Нет, на самом-то деле навес надо укреплять. Сергей не решился орудовать под ним (не ровен час, придавит) и, перетащив колоду чуть поодаль, наколол дров, тщательно, стараясь брать потоньше, натесал щепы для растопки.
Как-то раньше не задумывался, как они тут справляются, без мужских рук. Понятно, что в войну не такое терпели, да и сейчас в деревне несладко — но, во-первых, не война, во-вторых, те, что терпят, невесть где, а эти на глазах. Неловко. Сам-то живешь в тепле и холе, вода из крана, тепло — по трубам.
«Снова погнал свет спасать. Со своими бы делами сладить. А чего они сами?! Надо ходить, добиваться переселения. Что, они не знают, куда писать, обращаться? Наталье, положим, все трын-трава, а Катька что? Малого в руки — и вперед, добиваться… Отставить патетику, неси дрова».
Набрав полные руки дров, холодных, скользких, пошел обратно в сени.
— Ты где тут? Куда нести?
Сергеевна, наспех застегиваясь, выскочила со своей половины: шея-грудь нараспашку, шаль волочится.
— Ох, — Акимов поморщился, — Сергеевна, ну ты это…
— Ой, совсем одичала, — Катя, спохватившись, привела себя в порядок, платком покрыла голову. Надо ж, коса какая, узлом, и когда только отросла?
Вообще похорошела Катерина, слов нет. С тех пор как родила — округлилась, в глазах лисьих теперь доброта и спокойствие, движения вроде бы по-прежнему быстрые, порывистые, но теперь как чайка парит, как лебедь плывет. Этак присмотришься — и начнешь понимать, по каким причинам Введенский на зоне переживает.
Сергей не решился просто так скинуть дрова на пол, застыдился. Только что баб жалел, а чуть до дела — все свалить и бежать. Возиться с сырыми грязными полешками не хотелось, да все равно сложил аккуратно.
— Батюшки! Да чего вам беспокоиться, сами бы, — оказалось, что Катерина уже снова в сенях, а с ней — небольшой поднос с изящной каймой, на нем — чай горячий в подстаканнике, а если присмотреться, то и крошечная стопка, в которой что-то плещется.
— Что вам поесть предложить — не ведаю, — извинилась она, — вот разве огурцы остались, соленые?
— Да ничего, — заверил Акимов, как бы невзначай опрокинув содержимое «наперстка» и хрустнув названным продуктом.

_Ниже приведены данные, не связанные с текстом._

-- ==== Sys2Proof/Machine/Resume.lean ====
section
/-! DEFINITION. Return from a trap, by ERET or by the host (spec/05 R139, 20 R405, R409 to R411, R414). -/

namespace Sys2Proof.Machine

/-! ### Where the trapped engine resumes (R409, R411) -/

/-- Whether the cause resumes at "next": for illegal instructions by the subcode, for budget exhaustion by the boundary bit,
both as they stood at trap entry. -/
def TrapState.next (t : TrapState) : Bool :=
  match t.cause % 256 with
  | 0x01 => t.sub07
  | 0x04 | 0x05 | 0x06 | 0x0A | 0x0C => true
  | 0x09 => !t.boundary
  | _ => false

def TrapState.resumeAt (t : TrapState) : Nat := if !t.pcWritten && t.next then t.pc % 2 ^ 13 + 1 else t.pc % 2 ^ 13

/-- An engine placed at an offset, to issue from there; a word that had issued keeps its WAIT byte performed where it is the
one to issue again. -/
def Eng.placedAt (x : Eng) (pc : Nat) : Eng := { x with pc, ended := false, parked := none, taken := x.taken && pc == x.pc }

/-- A faulting command dropped: a drain-role one returns its handle to FULL, a fill-role one takes its bytes out of the
pending ones (R410). -/
def Core.dropCommand (k : Core) (j : JEntry) : Core :=
  let k := k.dropFootprint (fun f => f.id == j.id)
  if j.cmd.hd = 63 then k
  else
    let h := k.handle j.cmd.hd
    if j.cmd.drain then (if h.st = .draining then k.setHandle j.cmd.hd { h with st := .full } else k)
    else k.setHandle j.cmd.hd { h with pending := h.pending - j.count }

/-- Cancelled commands restart, a re-entered one among them in its place (R290, R410). -/
def Core.restart (k : Core) : Core :=
  { k with
    journal := sortBy (k.journal.map (fun x => if x.cancelled then { x with cancelled := false, fault := none, moved := none } else x))
      (fun a b => decide (a.id ≤ b.id)),
    checker := k.checker.map (fun f => { f with held := false }) }

/-- Trap mode left: S's task state restored, the trapped engine at its resume point (R139, R405, R410, R411). -/
def Core.leaveTrap (k : Core) : Core :=
  let t := k.trap
  let k : Core := { k with trap := { t with mode := false, hostHeld := false, saved := none, cEntry := none, pcWritten := false },
                           checker := k.inFlightC }
  let k : Core :=
    match t.saved with
    | some v => { k with engS := { k.engS with pc := v.pc, link := v.link, loops := v.loops, ended := v.ended, pause := v.pause,
                                               parked := v.parked, taken := v.taken } }
    | none => k
  match t.cEntry with
  | some j =>
    let k : Core := if t.pcWritten || t.next then k.dropCommand j else { k with journal := j :: k.journal }
    let k := k.restart
    if t.pcWritten then k.setEng .C ((k.eng .C).placedAt t.resumeAt) else k
  | none =>
    -- an END whose own signal trapped has stopped its engine (R37, R118)
    let x := k.eng t.engine
    let y := x.placedAt t.resumeAt
    k.setEng t.engine { y with ended := !t.pcWritten && t.next && x.ended, taken := y.taken || (t.late && !t.pcWritten && !t.next) }

/-! ### Faults held in trap mode (R405) -/

/-- A held fault discarded: its word issues again, but for a signal's condition, whose word has had its effect. -/
def Eng.discardHeld (x : Eng) : Eng :=
  match x.held with
  | none => x
  | some (pc, t) =>
    let x : Eng := { x with held := none }
    if t.cause = 1 ∧ t.info % 256 = 7 then x else { x.placedAt pc with taken := t.late }

/-- At ERET the held fault of the lowest-numbered of S, V and M is taken, theirs else discarded; with none, C's, then the
earliest journal entry's (R290, R405). -/
def State.takeHeld (s : State) : State :=
  match [Engine.S, .V, .M].find? (fun e => (s.eng e).held.isSome) with
  | some e =>
    let at_ := (s.eng e).held
    let s := s.modEng e (fun x => { x with held := none })
    let s := [Engine.S, .V, .M].foldl (fun s e => s.modEng e Eng.discardHeld) s
    (match at_ with | some (pc, t) => s.takeTrap e pc t | none => s)
  | none =>
    match (s.eng .C).held with
    | some (pc, t) => (s.modEng .C (fun x => { x with held := none })).takeTrap .C pc t
    | none =>
      match s.core.journal.find? (fun j => j.fault.isSome && !j.cancelled) with
      | some j => (match j.fault with | some t => s.transferTrap j t | none => s)
      | none => s

/-- THE RETURN FROM A TRAP, the one operation, for ERET and for TC_ACT. -/
def State.leaveTrapMode (s : State) : State := (s.setCore (s.core.leaveTrap.learnAll (Clock.all s.nextId))).takeHeld

/-! ### ERET (R139) -/

/-- The handler's own accesses finish before ERET; a signal that cannot be performed is a failed ERET (R412). -/
def State.eret (s : State) (h : Hdr) : Res :=
  if s.core.flights.any (fun f => f.eng == .S && f.inTrap) then .stall id
  else
    match s.core.perform h.sig with
    | some (_, some t) => .trap id t
    | _ =>
      .resume s.leaveTrapMode

/-- ERET. Outside trap mode it is subcode 0x01, a check that R139 puts together with those of R68; a set reserved bit or field of the same
word is reported first, as decoding finds it: DESIGN CHOICE, the spec ranks neither before the other (log 79). -/
def execEret (h : Hdr) (s : State) : Out :=
  .next (s.issue .S h { mode := if s.core.trap.mode then none else some (illegal 0x01) } false (fun s => s.eret h))

end Sys2Proof.Machine
end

— Моментально чаю, — приказала Катя, — простынете.
— Справедливо, — Сергей взял обеими озябшими руками стакан в подстаканнике, ощупал его: оп-па, а это что такое? Ишь ты, цацка какая.
Это не из скобяной лавки, не подтибрено из трехсот спальных вагонов прямого сообщения. Акимов поднес вещицу к керосинке — ух ты, прям произведение искусства. Райские птички-цветочки, сплошной модерн. И, к гадалке не ходи, никакая не латунь. И лафитник, из которого испил согревающего, тоже эдакий, очень похож на серебро, эмаль разноцветная, и на дне клеймо, «К» и «J», и внизу год, «1891». Такая же история украшала дно подстаканника.
— Сергеевна, а это что такое?
— Как что, посуда. Подстаканник и лафитник.
— Вижу, что не кастрюля. Спрашиваю откуда.
— Мастерская Густава Клингерта, — спокойно объяснила Катерина, — выполнял заказы для фирмы Карла Фаберже.
— Да уж понял, что не «Металлоширпотреб». Я спрашиваю, почему он тут. Не подлежит конфискации, нет? Серебро ведь.
Катерина фыркнула:
— А что полагается, уже конфисковали. Во всем доме ничего лишнего, только домашняя утварь. Хотите — проверьте, милости прошу.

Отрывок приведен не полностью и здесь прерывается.